A explicação dela até fazia sentido, pelo menos numa das partes, mas o homem era real, ou então de onde surgira toda aquela água?
- Anda vamos embora daqui, à pouco deixamos a conversa a meio. – Ela puxou-me o braço e eu assenti, seguindo-a, querendo afastar-me daquele sitio o mais rapidamente possível, olhei para trás uma ultima vez, um arrepio percorreu-me a espinha, todo o bar estava chamuscado das chamas, excepto o letreiro com o nome do bar que permanecia imaculado, mas desta vez não se chamava “Estrela de Agosto Celestial”, havia sido substituído pelo que seria o verdadeiro nome do bar, “Sabishii Tomogara”. Tinha a certeza que não havia alucinado, o letreiro havia mudado, mas como era isso possível, ainda há pouco dizia uma coisa e agora já dizia outra? Estaria a enlouquecer? Fui desperto pela voz de Kuki:
- Ei estás-me a ouvir? Estou a falar contigo! – Ela gritava-me aos ouvidos, tentando captar a minha atenção, mas eu não estava com disposição para a ouvir.
- Olha, eu sei que tens algo muito importante para falar comigo e tudo mais, mas eu tenho de me ir embora. – Dito isto virei-lhe costas e segui o caminho oposto ao dela.
- Não penses que escapas assim tão facilmente, anda cá! – Mais uma vez ela começou-me a perseguir, correndo atrás de mim.
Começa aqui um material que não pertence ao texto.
/-- BEQI branches exactly when all 32 bits equal the zero-extended immediate, or takes its fault. (R110) -/
def Obligations.BeqiComparesAllBits : Prop :=
  ∀ (fs : RegNum) (value : Byte) (target : RomIndex) (s : State),
    EncodedAs (.beqi fs value target) 0x30 fs.toNat target.toNat 0 value.toNat ∧
    (34 < fs.toNat → ∃ t, exec (.beqi fs value target) s = .next t ∧ FaultTaken 5 s t) ∧
    (fs.toNat ≤ 34 → readField fs s = none → ∃ t, exec (.beqi fs value target) s = .next t ∧ FaultTaken 6 s t) ∧
    (fs.toNat ≤ 34 → ∀ v, readField fs s = some v →
      ∃ t, exec (.beqi fs value target) s = .next t ∧
        t.upc = (if v.toNat = value.toNat then target else s.upc + 1) ∧ t.pos = s.pos ∧
        RestKept noField noByte s t)

/-- BNCHAN branches exactly when CHAN is 0. (R111) -/
def Obligations.BnchanBranchesWithoutChannel : Prop :=
  ∀ (target : RomIndex) (s : State),
    EncodedAs (.bnchan target) 0x31 0 target.toNat 0 0 ∧
    ∃ t, exec (.bnchan target) s = .next t ∧ t.upc = (if s.chan = false then target else s.upc + 1) ∧
      t.pos = s.pos ∧ RestKept noField noByte s t

/-- BNSESS branches exactly when the session oracle does not know the unit id, or takes its fault. (R112) -/
def Obligations.BnsessAsksOracle : Prop :=
  ∀ (fs : RegNum) (target : RomIndex) (s : State),
    EncodedAs (.bnsess fs target) 0x32 fs.toNat target.toNat 0 0 ∧
    (34 < fs.toNat → ∃ t, exec (.bnsess fs target) s = .next t ∧ FaultTaken 5 s t) ∧
    (fs.toNat ≤ 34 → readField fs s = none → ∃ t, exec (.bnsess fs target) s = .next t ∧ FaultTaken 6 s t) ∧
    (fs.toNat ≤ 34 → ∀ u, readField fs s = some u →
      ∃ t, exec (.bnsess fs target) s = .next t ∧
        (u ∈ s.knownDevices → t.upc = s.upc + 1) ∧ (u ∉ s.knownDevices → t.upc = target) ∧ t.pos = s.pos ∧
        RestKept noField noByte s t)

/-- HALT writes its code into RESULT and clears RUN, UPC kept, or takes IllegalOp (R113). That a step of the stopped
unit answers the same state is the model's choice (log 11). -/
def Obligations.HaltEndsRun : Prop :=
  ∀ (code : Byte) (s : State),
    EncodedAs (.halt code) 0x33 0 0 0 code.toNat ∧
    (code.toNat = 0 ∨ 3 < code.toNat → ∃ t, exec (.halt code) s = .next t ∧ FaultTaken 5 s t) ∧
    (1 ≤ code.toNat → code.toNat ≤ 3 →
      ∃ t, exec (.halt code) s = .next t ∧ t.result.toNat = code.toNat ∧ t.run = false ∧ t.done = true ∧
        t.upc = s.upc ∧ t.pos = s.pos ∧ t.ackv = s.ackv ∧ FieldsKept noField s t ∧ AckKept noByte s t ∧
        FrameKept s t ∧ SessionKept s t ∧ OutsideKept s t ∧ (s.script = [] → step t = .next t))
Eu virei-me para ela e olhei-a nos olhos, ela parou, vi os seus olhos fixarem-se nos meus, deu dois passos atrás.
- Acho que é melhor ficar para outro dia… adeus! – Desapareceu numa nuvem de fumo, deixando-me finalmente sozinho, livre do zumbido irritante da sua voz.
Vagueei pelas ruas, pensado no que se havia passado minutos atrás, quem seria aquela rapariga, quem seria o “Senhor das Estrelas”, quem seria o homem que me resgatou? Tantas perguntas, tão poucas respostas.
Começava a anoitecer, as estrelas surgiam lentamente no céu e a lua afigurava-se brilhante e imponente, era uma noite bela e aterrorizante em simultâneo. Fixei o meu olhar na lua, perdendo-me na sua prateada figura, quando voltei a minha atenção de volta ao solo vi um homem à minha frente, permanecia imóvel, de mãos nos bolsos a olhar para mim, pelo menos assim parecia, num piscar de olhos desapareceu para o topo dos telhados. Apercebi-me que já o havia visto, era ele, iniciei a sua perseguição, desta vez não iria escapar, de telhado em telhado ia correndo atrás dele, mas ele era extraordinariamente rápido, desceu dos telhados e voltou ás ruas, imitei-o e saltei também para o chão, mas havia lhe perdido o rasto. Olhei para um lado e para o outro da rua e nada, tudo estava escuro... à excepção de uma casa, por uma janela saia um fino raio de luz, acerquei-me da porta que estava semicerrada, bati uma vez, não houve resposta, bate uma segunda e continuei sem resposta, foi então que decidi entrar e deixar-me de formalismos, o que vi deixou-me pasmado, o que sabia ele afinal?